The best places to save your money: Money market accounts, savings accounts and CDs

Saving money for the future is an essential part of building a strong financial foundation. So is stashing cash in an account that pays a decent interest rate and is easy to access if you need it. Once you’re in a position to save, the next hurdle is figuring out where to put your cash.

The good news is there are several options available, depending on your specific needs and situation.

Three of the most common (and often safest) accounts available for saving for an emergency,  an upcoming purchase or a rainy day are money market accounts, savings accounts and CDs. Understanding the differences between these interest-bearing accounts can help you make the best choice.

First, though, you might be wondering about money market accounts. Many savers know about savings accounts and CDs, but may be less familiar with money market products. In fact, the question, ‘what is a money market account?’ is searched online more than 12,000 times each month by people looking for the definition, according to Capital One. Here’s what you need to know.

What is a money market account?

At its basic level, a money market account is a savings product. However, it differs from a savings account (certificate of deposit, or CD) because you can usually write checks from it. Savings accounts and CDs don’t usually allow you to write checks.

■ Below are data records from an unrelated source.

def regBlocks4 : List RegBlock := [
  ⟨"HUB_FREQ", 0x700008, 1, 0x8, 1, 0x8, fun _ _ => [Rf.HUB_FREQ_RATE, Rf.HUB_FREQ_CUR, Rf.HUB_FREQ_PENDING]⟩,
  ⟨"HUB_ARB", 0x700010, 1, 0x8, 1, 0x8, fun _ _ => [Rf.HUB_ARB_W1, Rf.HUB_ARB_W2, Rf.HUB_ARB_TC3_MIN]⟩,
  ⟨"HUB_RT", 0x700018, 1, 0x8, 1, 0x8, fun _ _ => [Rf.HUB_RT_INTERVAL_MS, Rf.HUB_RT_FORCE_US, Rf.HUB_RT_DTEMP]⟩,
  ⟨"HUB_ERR", 0x700020, 1, 0x8, 1, 0x8, fun _ _ => [Rf.HUB_ERR_CORR_TH, Rf.HUB_ERR_WIN_MS]⟩,
  ⟨"HUB_MIG", 0x700028, 1, 0x8, 1, 0x8, fun _ _ => [Rf.HUB_MIG_RATE]⟩,
  ⟨"HUB_CTRL", 0x700030, 1, 0x8, 1, 0x8, fun _ _ => [Rf.HUB_CTRL_MIG_REQ, Rf.HUB_CTRL_MIG_SLOT]⟩,
  ⟨"HUB_STAT", 0x700038, 1, 0x8, 1, 0x8, fun _ _ => [Rf.HUB_STAT_CAP_GIB, Rf.HUB_STAT_AVAIL, Rf.HUB_STAT_SPARES, Rf.HUB_STAT_RETIRED, Rf.HUB_STAT_RSLOT, Rf.HUB_STAT_TRAINING, Rf.HUB_STAT_DEFER]⟩,
  ⟨"HUB_MIGSTAT", 0x700040, 1, 0x8, 1, 0x8, fun _ _ => [Rf.HUB_MIGSTAT_ACTIVE, Rf.HUB_MIGSTAT_RELOC, Rf.HUB_MIGSTAT_SLOT, Rf.HUB_MIGSTAT_TARGET, Rf.HUB_MIGSTAT_POINTER, Rf.HUB_MIGSTAT_QUEUED]⟩,
  ⟨"HUB_TC0", 0x700048, 1, 0x8, 1, 0x8, fun _ _ => [Rf.HUB_TC0_TOKWAIT, Rf.HUB_TC0_MAX_NS]⟩,
  ⟨"HUB_SCRUB", 0x700050, 1, 0x8, 1, 0x8, fun _ _ => [Rf.HUB_SCRUB_PERIOD_H, Rf.HUB_SCRUB_PASSES]⟩,
  ⟨"HUB_ACCERR", 0x700058, 1, 0x8, 1, 0x8, fun _ _ => [Rf.HUB_ACCERR_ADDR, Rf.HUB_ACCERR_COUNT]⟩,
  ⟨"HUB_MAP", 0x700100, 48, 0x8, 1, 0x8, fun i _ => [Rf.HUB_MAP_PHYS i]⟩,
  ⟨"HUB_CH_CFG", 0x710000, 50, 0x1000, 1, 0x8, fun i _ => [Rf.HUB_CH_CFG_RT_EN i, Rf.HUB_CH_CFG_SR_EN i]⟩,
  ⟨"HUB_CH_STAT", 0x710008, 50, 0x1000, 1, 0x8, fun i _ => [Rf.HUB_CH_STAT_ROLE i, Rf.HUB_CH_STAT_SLOT i, Rf.HUB_CH_STAT_DEGRADED i, Rf.HUB_CH_STAT_SR i, Rf.HUB_CH_STAT_RTFAIL i, Rf.HUB_CH_STAT_TEMP i]⟩,
  ⟨"HUB_CH_CAL", 0x710010, 50, 0x1000, 1, 0x8, fun i _ => [Rf.HUB_CH_CAL_COUNT i, Rf.HUB_CH_CAL_FAILS i]⟩,
  ⟨"HUB_CH_CALT", 0x710018, 50, 0x1000, 1, 0x8, fun i _ => [Rf.HUB_CH_CALT_TIME_NS i, Rf.HUB_CH_CALT_WRAP i]⟩,
  ⟨"HUB_CH_TAP", 0x710020, 50, 0x1000, 1, 0x8, fun i _ => [Rf.HUB_CH_TAP_RDLY_MIN i, Rf.HUB_CH_TAP_RDLY_MAX i, Rf.HUB_CH_TAP_VREF_MIN i, Rf.HUB_CH_TAP_VREF_MAX i, Rf.HUB_CH_TAP_WIN_MIN i]⟩,
  ⟨"HUB_CH_ERR", 0x710028, 50, 0x1000, 1, 0x8, fun i _ => [Rf.HUB_CH_ERR_CORR i, Rf.HUB_CH_ERR_UNCORR i, Rf.HUB_CH_ERR_WIN_LAST i]⟩,
  ⟨"HUB_CH_LOAD", 0x710030, 50, 0x1000, 1, 0x8, fun i _ => [Rf.HUB_CH_LOAD_RD_MB i, Rf.HUB_CH_LOAD_WR_MB i]⟩,
  ⟨"CHN_CFG", 0x900000, 256, 0x40, 1, 0x8, fun i _ => [Rf.CHN_CFG_EN i, Rf.CHN_CFG_CLASS i, Rf.CHN_CFG_NOTICE i, Rf.CHN_CFG_CONS i, Rf.CHN_CFG_VECTOR i, Rf.CHN_CFG_SHARE i]⟩,
  ⟨"CHN_STAT", 0x900030, 256, 0x40, 1, 0x8, fun i _ => [Rf.CHN_STAT_OVERLONG i, Rf.CHN_STAT_REFUSED i, Rf.CHN_STAT_RERUN i, Rf.CHN_STAT_PEND i]⟩,
  ⟨"CHN_BASE", 0x900008, 256, 0x40, 1, 0x8, fun i _ => [Rf.CHN_BASE_BASE i]⟩,
  ⟨"CHN_PROD0", 0x900010, 256, 0x40, 1, 0x8, fun i _ => [Rf.CHN_PROD0_PROD i]⟩,
  ⟨"CHN_PROD1", 0x900018, 256, 0x40, 1, 0x8, fun i _ => [Rf.CHN_PROD1_PROD i]⟩,
  ⟨"CHN_CNT", 0x900020, 256, 0x40, 1, 0x8, fun i _ => [Rf.CHN_CNT_WORDS i, Rf.CHN_CNT_PACKETS i]⟩,
  ⟨"CHN_HEAD", 0x900028, 256, 0x40, 1, 0x8, fun i _ => [Rf.CHN_HEAD_WORD i]⟩,
  ⟨"DMA_CFG", 0xA00000, 4, 0x1000, 16, 0x100, fun i j => [Rf.DMA_CFG_REQSRC i j, Rf.DMA_CFG_REQ_EN i j, Rf.DMA_CFG_FEED i j, Rf.DMA_CFG_REQ_DIN i j, Rf.DMA_CFG_VECTOR i j, Rf.DMA_CFG_BURST_LOG i j, Rf.DMA_CFG_FEED_CHAIN i j]⟩,
  ⟨"DMA_CTRL", 0xA00018, 4, 0x1000, 16, 0x100, fun i j => [Rf.DMA_CTRL_START i j, Rf.DMA_CTRL_STOP i j]⟩,
  ⟨"DMA_STAT", 0xA00038, 4, 0x1000, 16, 0x100, fun i j => [Rf.DMA_STAT_STATE i j, Rf.DMA_STAT_ERR i j, Rf.DMA_STAT_HALF i j, Rf.DMA_STAT_FULL i j, Rf.DMA_STAT_APPQ i j, Rf.DMA_STAT_FEEDBAD i j, Rf.DMA_STAT_DONE i j]⟩,
  ⟨"DMA_HEAD", 0xA00008, 4, 0x1000, 16, 0x100, fun i j => [Rf.DMA_HEAD_ADDR i j]⟩,
  ⟨"DMA_TAIL", 0xA00010, 4, 0x1000, 16, 0x100, fun i j => [Rf.DMA_TAIL_ADDR i j]⟩,
  ⟨"DMA_APPEND", 0xA00020, 4, 0x1000, 16, 0x100, fun i j => [Rf.DMA_APPEND_ADDR i j]⟩,
  ⟨"DMA_LAST", 0xA00028, 4, 0x1000, 16, 0x100, fun i j => [Rf.DMA_LAST_ADDR i j]⟩,
  ⟨"DMA_CUR", 0xA00030, 4, 0x1000, 16, 0x100, fun i j => [Rf.DMA_CUR_ADDR i j]⟩,
  ⟨"DMA_XFER", 0xA00040, 4, 0x1000, 16, 0x100, fun i j => [Rf.DMA_XFER_BYTES i j]⟩,
  ⟨"DMA_UNIT", 0xA08000, 4, 0x8, 1, 0x8, fun i _ => [Rf.DMA_UNIT_OWNER i, Rf.DMA_UNIT_BUSY i]⟩,
  ⟨"TIM_CFG", 0xC00000, 1, 0x8, 1, 0x8, fun _ _ => [Rf.TIM_CFG_REF10]⟩,
  ⟨"TIM_STAT", 0xC00008, 1, 0x8, 1, 0x8, fun _ _ => [Rf.TIM_STAT_LOCKED, Rf.TIM_STAT_HOLDOVER, Rf.TIM_STAT_PPS_OK]⟩,
  ⟨"TIM_PPS", 0xC00040, 1, 0x8, 1, 0x8, fun _ _ => [Rf.TIM_PPS_OUT_EN, Rf.TIM_PPS_OUT_W, Rf.TIM_PPS_OUT_PH]⟩,
  ⟨"TIM_NOW", 0xC00010, 1, 0x8, 1, 0x8, fun _ _ => [Rf.TIM_NOW_T]⟩]

def regBlocks5 : List RegBlock := [
  ⟨"TIM_COUNT", 0xC00018, 1, 0x8, 1, 0x8, fun _ _ => [Rf.TIM_COUNT_COUNT]⟩,
  ⟨"TIM_OFS_INT", 0xC00020, 1, 0x8, 1, 0x8, fun _ _ => [Rf.TIM_OFS_INT_OFFSET]⟩,
  ⟨"TIM_OFS_FRAC", 0xC00028, 1, 0x8, 1, 0x8, fun _ _ => [Rf.TIM_OFS_FRAC_OFFSET]⟩,
  ⟨"TIM_RATE", 0xC00030, 1, 0x8, 1, 0x8, fun _ _ => [Rf.TIM_RATE_RATE]⟩,
  ⟨"TIM_STEP", 0xC00038, 1, 0x8, 1, 0x8, fun _ _ => [Rf.TIM_STEP_STEP]⟩,
  ⟨"TIM_SNAP", 0xC00048, 1, 0x8, 1, 0x8, fun _ _ => [Rf.TIM_SNAP_ANY]⟩,
  ⟨"TIM_SNAPC", 0xC00050, 1, 0x8, 1, 0x8, fun _ _ => [Rf.TIM_SNAPC_COUNT]⟩,
  ⟨"TIM_SNAPT", 0xC00058, 1, 0x8, 1, 0x8, fun _ _ => [Rf.TIM_SNAPT_T]⟩,
  ⟨"TIM_PPSIN", 0xC00060, 1, 0x8, 1, 0x8, fun _ _ => [Rf.TIM_PPSIN_T]⟩,
  ⟨"TIM_CNT", 0xC00068, 1, 0x8, 1, 0x8, fun _ _ => [Rf.TIM_CNT_SKIPPED, Rf.TIM_CNT_STEPS]⟩,
  ⟨"TIM_LSLOT", 0xC00100, 8, 0x10, 1, 0x8, fun i _ => [Rf.TIM_LSLOT_START i]⟩,
  ⟨"TIM_LSLOTP", 0xC00108, 8, 0x10, 1, 0x8, fun i _ => [Rf.TIM_LSLOTP_PERIOD i, Rf.TIM_LSLOTP_QUOTA i]⟩,
  ⟨"MGT_STAT", 0xE00000, 1, 0x8, 1, 0x8, fun _ _ => [Rf.MGT_STAT_FW, Rf.MGT_STAT_BANK, Rf.MGT_STAT_TRIAL, Rf.MGT_STAT_TRIES, Rf.MGT_STAT_SVN, Rf.MGT_STAT_FUSED, Rf.MGT_STAT_KEYREV, Rf.MGT_STAT_WDOG_CNT]⟩,
  ⟨"MGT_MBX_CMD", 0xE00010, 1, 0x8, 1, 0x8, fun _ _ => [Rf.MGT_MBX_CMD_CODE, Rf.MGT_MBX_CMD_LEN, Rf.MGT_MBX_CMD_TAG]⟩,
  ⟨"MGT_MBX_STAT", 0xE00018, 1, 0x8, 1, 0x8, fun _ _ => [Rf.MGT_MBX_STAT_BUSY, Rf.MGT_MBX_STAT_RESULT, Rf.MGT_MBX_STAT_LEN, Rf.MGT_MBX_STAT_TAG]⟩,
  ⟨"MGT_THERM", 0xE00040, 1, 0x8, 1, 0x8, fun _ _ => [Rf.MGT_THERM_ONSET]⟩,
  ⟨"MGT_TSTAT", 0xE00048, 1, 0x8, 1, 0x8, fun _ _ => [Rf.MGT_TSTAT_DMAX, Rf.MGT_TSTAT_SENSOR, Rf.MGT_TSTAT_SKIP, Rf.MGT_TSTAT_THROTTLE, Rf.MGT_TSTAT_FAST, Rf.MGT_TSTAT_ONSETS]⟩,
  ⟨"MGT_SHUT", 0xE00050, 1, 0x8, 1, 0x8, fun _ _ => [Rf.MGT_SHUT_COUNT, Rf.MGT_SHUT_LAST_D, Rf.MGT_SHUT_LAST_WRAP]⟩,
  ⟨"MGT_WDOG", 0xE00060, 1, 0x8, 1, 0x8, fun _ _ => [Rf.MGT_WDOG_TIMEOUT_MS, Rf.MGT_WDOG_KICK]⟩,
  ⟨"MGT_LOG", 0xE00070, 1, 0x8, 1, 0x8, fun _ _ => [Rf.MGT_LOG_SEQ, Rf.MGT_LOG_COAL, Rf.MGT_LOG_QUEUE]⟩,
  ⟨"MGT_BBOX", 0xE00078, 1, 0x8, 1, 0x8, fun _ _ => [Rf.MGT_BBOX_HEAD, Rf.MGT_BBOX_WRAPPED, Rf.MGT_BBOX_ERASED]⟩,
  ⟨"MGT_MBX_CFG", 0xE00020, 1, 0x8, 1, 0x8, fun _ _ => [Rf.MGT_MBX_CFG_VECTOR]⟩,
  ⟨"MGT_MBX_BUF", 0xE10000, 8192, 0x8, 1, 0x8, fun i _ => [Rf.MGT_MBX_BUF_DATA i]⟩,
  ⟨"BRK_LOCK", 0xD00000, 1, 0x8, 1, 0x8, fun _ _ => [Rf.BRK_LOCK_LOCK]⟩,
  ⟨"BRK_CNT", 0xD00008, 1, 0x8, 1, 0x8, fun _ _ => [Rf.BRK_CNT_MGTW, Rf.BRK_CNT_MKSUP, Rf.BRK_CNT_MKEXT, Rf.BRK_CNT_SETDROP]⟩,
  ⟨"BRK_CNT2", 0xD00010, 1, 0x8, 1, 0x8, fun _ _ => [Rf.BRK_CNT2_DMAVIOL, Rf.BRK_CNT2_EMUHOLD, Rf.BRK_CNT2_RATEWAIT]⟩,
  ⟨"BRK_MK", 0xD00300, 16, 0x8, 1, 0x8, fun i _ => [Rf.BRK_MK_MINW_US i, Rf.BRK_MK_MINGAP_US i]⟩,
  ⟨"BRK_SET", 0xD00400, 48, 0x8, 1, 0x8, fun i _ => [Rf.BRK_SET_DEPTH i, Rf.BRK_SET_INTERVAL_US i]⟩,
  ⟨"BRK_WIN0", 0xD00600, 16, 0x10, 1, 0x8, fun i _ => [Rf.BRK_WIN0_BASE i]⟩,
  ⟨"BRK_WIN1", 0xD00608, 16, 0x10, 1, 0x8, fun i _ => [Rf.BRK_WIN1_PAGES i, Rf.BRK_WIN1_RD i, Rf.BRK_WIN1_WR i]⟩,
  ⟨"BRK_DST0", 0xD00800, 16, 0x20, 1, 0x8, fun i _ => [Rf.BRK_DST0_ADDR_HI i]⟩,
  ⟨"BRK_DST1", 0xD00808, 16, 0x20, 1, 0x8, fun i _ => [Rf.BRK_DST1_ADDR_LO i]⟩,
  ⟨"BRK_DST2", 0xD00810, 16, 0x20, 1, 0x8, fun i _ => [Rf.BRK_DST2_PORT i, Rf.BRK_DST2_EN i, Rf.BRK_DST2_V6 i]⟩,
  ⟨"BRK_TRG", 0xD00100, 56, 0x8, 1, 0x8, fun i _ => [Rf.BRK_TRG_MIN_NS i]⟩,
  ⟨"BRK_EMU", 0xD00380, 4, 0x8, 1, 0x8, fun i _ => [Rf.BRK_EMU_MINEDGE_NS i]⟩,
  ⟨"BRK_RATE", 0xD00A00, 2, 0x8, 1, 0x8, fun i _ => [Rf.BRK_RATE_RATE i, Rf.BRK_RATE_BURST_KIB i]⟩,
  ⟨"GLB_STATUS", 0x8, 1, 0x8, 1, 0x8, fun _ _ => [Rf.GLB_STATUS_MODE, Rf.GLB_STATUS_TRANS, Rf.GLB_STATUS_TARGET, Rf.GLB_STATUS_DRAIN, Rf.GLB_STATUS_READY, Rf.GLB_STATUS_FW, Rf.GLB_STATUS_BOARD, Rf.GLB_STATUS_SAFE_PIN, Rf.GLB_STATUS_LINK, Rf.GLB_STATUS_PHASES, Rf.GLB_STATUS_REFUSE]⟩,
  ⟨"GLB_MODE", 0x10, 1, 0x8, 1, 0x8, fun _ _ => [Rf.GLB_MODE_REQ, Rf.GLB_MODE_ABORT, Rf.GLB_MODE_NOSIEVE]⟩,
  ⟨"GLB_CTRL", 0x18, 1, 0x8, 1, 0x8, fun _ _ => [Rf.GLB_CTRL_DPRST, Rf.GLB_CTRL_SAFE]⟩,
  ⟨"GLB_RSTCAUSE", 0x20, 1, 0x8, 1, 0x8, fun _ _ => [Rf.GLB_RSTCAUSE_CAUSE, Rf.GLB_RSTCAUSE_MODRST, Rf.GLB_RSTCAUSE_HOSTRST, Rf.GLB_RSTCAUSE_DPRST]⟩]

def regBlocks6 : List RegBlock := [
  ⟨"GLB_PWR", 0x28, 1, 0x8, 1, 0x8, fun _ _ => [Rf.GLB_PWR_VIN, Rf.GLB_PWR_IIN, Rf.GLB_PWR_PIN, Rf.GLB_PWR_OVP, Rf.GLB_PWR_OVCNT]⟩,
  ⟨"GLB_STRAP", 0x30, 1, 0x8, 1, 0x8, fun _ _ => [Rf.GLB_STRAP_SMBADDR, Rf.GLB_STRAP_BOOT_SEL, Rf.GLB_STRAP_POWERON]⟩,
  ⟨"TST_UNLOCK", 0xF00000, 1, 0x8, 1, 0x8, fun _ _ => [Rf.TST_UNLOCK_KEY]⟩,
  ⟨"TST_STAT", 0xF00008, 1, 0x8, 1, 0x8, fun _ _ => [Rf.TST_STAT_ACTIVE, Rf.TST_STAT_UNLOCKED, Rf.TST_STAT_USES]⟩,
  ⟨"TST_CRED", 0xF00040, 4, 0x8, 1, 0x8, fun i _ => [Rf.TST_CRED_CHAIN i, Rf.TST_CRED_EN i, Rf.TST_CRED_LIMIT i]⟩,
  ⟨"TST_HUBLAT", 0xF00060, 1, 0x8, 1, 0x8, fun _ _ => [Rf.TST_HUBLAT_DELAY, Rf.TST_HUBLAT_RAND, Rf.TST_HUBLAT_EN, Rf.TST_HUBLAT_CLASSES]⟩,
  ⟨"TST_BP", 0xF00068, 1, 0x8, 1, 0x8, fun _ _ => [Rf.TST_BP_HOST, Rf.TST_BP_SP0, Rf.TST_BP_SP1, Rf.TST_BP_ON_US, Rf.TST_BP_OFF_US]⟩,
  ⟨"TST_LANE", 0xF00080, 4, 0x8, 1, 0x8, fun i _ => [Rf.TST_LANE_LANE i, Rf.TST_LANE_OP i, Rf.TST_LANE_BIT i, Rf.TST_LANE_EN i, Rf.TST_LANE_ONESHOT i, Rf.TST_LANE_RATE_LOG i]⟩,
  ⟨"TST_ECC", 0xF000A0, 1, 0x8, 1, 0x8, fun _ _ => [Rf.TST_ECC_MEM, Rf.TST_ECC_NSYM, Rf.TST_ECC_SYM, Rf.TST_ECC_COUNT, Rf.TST_ECC_GO, Rf.TST_ECC_DONE, Rf.TST_ECC_ENGINE, Rf.TST_ECC_PAT]⟩,
  ⟨"TST_ENC", 0xF000C0, 1, 0x8, 1, 0x8, fun _ _ => [Rf.TST_ENC_CH, Rf.TST_ENC_SIG, Rf.TST_ENC_BOTH, Rf.TST_ENC_W, Rf.TST_ENC_GO]⟩,
  ⟨"TST_LINE", 0xF000C8, 1, 0x8, 1, 0x8, fun _ _ => [Rf.TST_LINE_PORT, Rf.TST_LINE_EN, Rf.TST_LINE_OP, Rf.TST_LINE_N, Rf.TST_LINE_EVERY]⟩,
  ⟨"TST_ECC_ADDR", 0xF000A8, 1, 0x8, 1, 0x8, fun _ _ => [Rf.TST_ECC_ADDR_ADDR]⟩,
  ⟨"TST_TICK", 0xF000D0, 1, 0x8, 1, 0x8, fun _ _ => [Rf.TST_TICK_JMAX_NS, Rf.TST_TICK_EN]⟩,
  ⟨"TST_THERM", 0xF000D8, 1, 0x8, 1, 0x8, fun _ _ => [Rf.TST_THERM_OFFSET, Rf.TST_THERM_EN]⟩,
  ⟨"TST_SEED", 0xF000E0, 1, 0x8, 1, 0x8, fun _ _ => [Rf.TST_SEED_SEED]⟩]

/-- Every register the chapters define, in the chapters' order. -/
def regBlocks : List RegBlock :=
  regBlocks0 ++ regBlocks1 ++ regBlocks2 ++ regBlocks3 ++ regBlocks4 ++ regBlocks5 ++ regBlocks6

/-- The indices of a register of block `b` at offset `off`, if it has one there. -/
def RegBlock.find (b : RegBlock) (off : Nat) : Option (Nat × Nat) :=
  if b.base ≤ off then
    let r := off - b.base
    let i := r / b.s1
    let q := r % b.s1
    let j := q / b.s2
    if i < b.n1 ∧ j < b.n2 ∧ q % b.s2 = 0 then some (i, j) else none
  else none

/-- The fields of the register at a BAR0 offset, in the blocks given; none where no register is defined. -/
def regAtIn (off : Nat) : List RegBlock → Option (List Fld)
  | [] => none
  | b :: bs =>
    match b.find off with
    | some (i, j) => some (b.flds i j)
    | none => regAtIn off bs

/-- The fields of the register at a BAR0 offset. -/
def regAt (off : Nat) : Option (List Fld) := regAtIn off regBlocks

/-- The field a store key names. -/
def fldOfKey (k : Nat) : Option Fld :=
  match regAt (k / 64) with
  | some fs => fs.find? (fun f => f.key == k)
  | none => none

/-- The BAR0 offsets of the instruction memories: engine, bank and word index (2.6). -/
def imemAt (off : Nat) : Option (Nat × Bool × Nat) :=
  if 0x2000000 ≤ off ∧ off < 0x2000000 + 119 * 0x40000 ∧ off % 8 = 0 then
    let r := off - 0x2000000
    some (r / 0x40000, decide (0x20000 ≤ r % 0x40000), r % 0x20000 / 8)
  else none

end Sys2Proof.Machine
end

However, a money market account is still considered a deposit account by the Federal Reserve’s Regulation D, so the number of transactional items, like transfers or withdrawals, is limited to six per month. Luckily, though, there are some transactions, including withdrawing from an ATM or bank teller, that don’t count as one of those six transactions.

Perhaps more important for savers looking for a better return on their money, with a money market account, you can expect to receive a higher APY than a traditional savings account. However, be prepared for a higher minimum balance and maybe some other requirements to make up for it.

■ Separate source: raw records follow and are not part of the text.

/-- RESTORE: lost lanes return at a switch to the full mask with D = 1; ignored with event 0x100E while a lane of the
group is not in AM_LOCK (R163). -/
def execRestore (p : Fin 48) (s : State) : Host.Outcome State Fault Refusal :=
  when' true s
    (if s.portUp p && (s.lanesOf p).all (s.locked ·) then s.queueLdn p (s.fullMask p) 1 (s.newestSeq p) else s.raise 0x100E p)

/-- HUNT_TIMEOUT: 1 ms in HUNT without LOCK, told once. -/
def execHuntTimeout (l : Fin 192) (s : State) : Host.Outcome State Fault Refusal :=
  let t := s.advanceTo ((s.lane l).huntAt + countsOfUs 1000)
  when' (decide (s.rf (Rf.SPK_LN_STAT_BLK l) = 1) && !(s.lane l).told) s
    ((t.setLane l { t.lane l with told := true }).raise 0x1003 (((s.portOf l).getD 0) + 256 * l.val))

/-- FILL_COLUMN_INSERT: the read side of the elastic buffers runs short, at a column boundary (R153). -/
def execFillColumnInsert (p : Fin 48) (s : State) : Host.Outcome State Fault Refusal :=
  when' (s.portUp p && decide ((s.port p).rr = 0)) s (s.bump (Rf.SPK_PRM_INS p))

/-- LINE_TIMEOUT: LINE_TMO_US have passed since the LS of the open line (R147). -/
def execLineTimeout (p : Fin 48) (s : State) : Host.Outcome State Fault Refusal :=
  match (s.port p).line with
  | some o =>
    when' true s ((s.advanceTo (o.since + countsOfUs (s.rf (Rf.SPK_PTMO_LINE_TMO_US p)))).timeLine p)
  | none => .next s

/-- SACK_TIMEOUT: no SACK within SACK_TMO_US of the message's last fragment (R160); the expectation stands. -/
def execSackTimeout (p : Fin 48) (s : State) : Host.Outcome State Fault Refusal :=
  match (s.port p).msg with
  | some m =>
    match m.left with
    | some c =>
      let s := s.advanceTo (c + countsOfUs (s.rf (Rf.SPK_PTMO_SACK_TMO_US p)))
      .next (((s.setPort p ((s.port p).setMsgs (s.port p).later)).bump (Rf.SPK_PCNT2_SACKMISS p)).raise 0x100B p |>.setIdle p)
    | none => .next s
  | none => .next s

/-- SILENT_TIMEOUT: a port that is up and has shown no LS, LE, ST or SACK for SILENT_TMO_US (R164). An open line is closed as
bad; it is counted in BADLINE, and not as NOEND or LTMO, since R164 names no counter and neither of R147's two cases has come
about (DESIGN CHOICE, log 152). -/
def execSilentTimeout (p : Fin 48) (s : State) : Host.Outcome State Fault Refusal :=
  let t := s.advanceTo ((s.port p).traffic + countsOfUs (s.rf (Rf.SPK_PTMO_SILENT_TMO_US p)))
  when' (decide (s.portState p = 2) || decide (s.portState p = 3)) s
    (((t.setrf (Rf.SPK_PSTAT_STATE p) 4).raise 0x1008 p).closeBad p)

/-- SETBAND: arms SPK_SETMSG for band `k`, or is refused (R182); with the cadence unit stopped it launches at once. -/
def execSetband (p : Fin 48) (k : BitVec 64) (s : State) : Host.Outcome State Fault Refusal :=
  let refuse (r : Nat) : State := (s.raise 0x2008 p k.toNat r).bump (Rf.SPK_LCNT2_SETREF p)
  let m : SetMsg := { band := some k.toNat, addr := s.rf (Rf.SPK_SETMSG_ADDR p), len := s.rf (Rf.SPK_SETMSG_LEN p),
                      ssid := s.rf (Rf.SPK_SETMSG_SSID p) }
  when' true s
    (if s.cadOn ∧ k.toNat < s.rf Rf.CAD_BAND_BAND then refuse 1
     else if s.cadOn ∧ !s.bit (Rf.SPK_FMT_SPLIT p) then refuse 2
     else if !s.portUp p then refuse 4
     else if s.cadOn then
       let x := s.port p
       let again := x.armed.any (fun e => e.1 == k.toNat)
       let s := (s.setPort p { x with armed := insert1 x.armed k.toNat m }).setrf (Rf.SPK_SETSTAT_STATE p) 1
       if again then s.raise 0x2009 p k.toNat else s
     else s.launch p { m with band := none } none)

/-- The slot in which the last fragment of a message left: the first of its number after the message's SETH. -/
def State.lastSlot (s : State) (p : Nat) (m : SetMsg) : Option Nat :=
  let seth (w : Word) : Bool := decide (w.toNat % 256 = 0x87) && decide (bitsOf w.toNat 8 8 = m.msgid)
  let last (w : Word) : Bool := decide (w.toNat % 256 = 0x99) && decide (bitsOf w.toNat 8 8 = ceilDiv m.len 5 - 1)
  (((s.port p).sent.reverse.dropWhile (fun e => !seth e.2.2)).find? (fun e => last e.2.2)).map (·.1)

/-- How many blocks of a queue leave until the last SETD of the message at its head has, where `later` of its SETDs belong
to the messages behind. -/
def untilLast (dn : List Word) (later : Nat) : Nat :=
  let setd (w : Word) : Bool := decide (w.toNat % 256 = 0x99)
  let mine := (dn.filter setd).length - later
  if mine = 0 then 0 else (dn.takeWhile (fun w => !setd w)).length + mine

How does a money market account differ from a savings account or CD?

All three of these accounts are deposit accounts, and if they are held at FDIC-insured banks or credit unions, your money is protected. However, there are some important differences between money market accounts, savings accounts and CDs.

First of all, a money market account usually comes with check writing privileges.

“Most savings accounts and CDs don’t allow you to write checks,” says Tom Drake, a financial analyst and founder of the money education website MapleMoney. “A money market account usually lets you write a limited number of checks per month, and you might even get a debit card.”

A money market account also usually has a higher APY than a savings account, although it probably won’t match the APY offered by a CD. Savers can now earn as much as 2.50 percent on a money market account, according to Bankrate, versus an average yield of just 0.1 percent on a savings account. Some two-year CDs now pay as much as 2.85 percent.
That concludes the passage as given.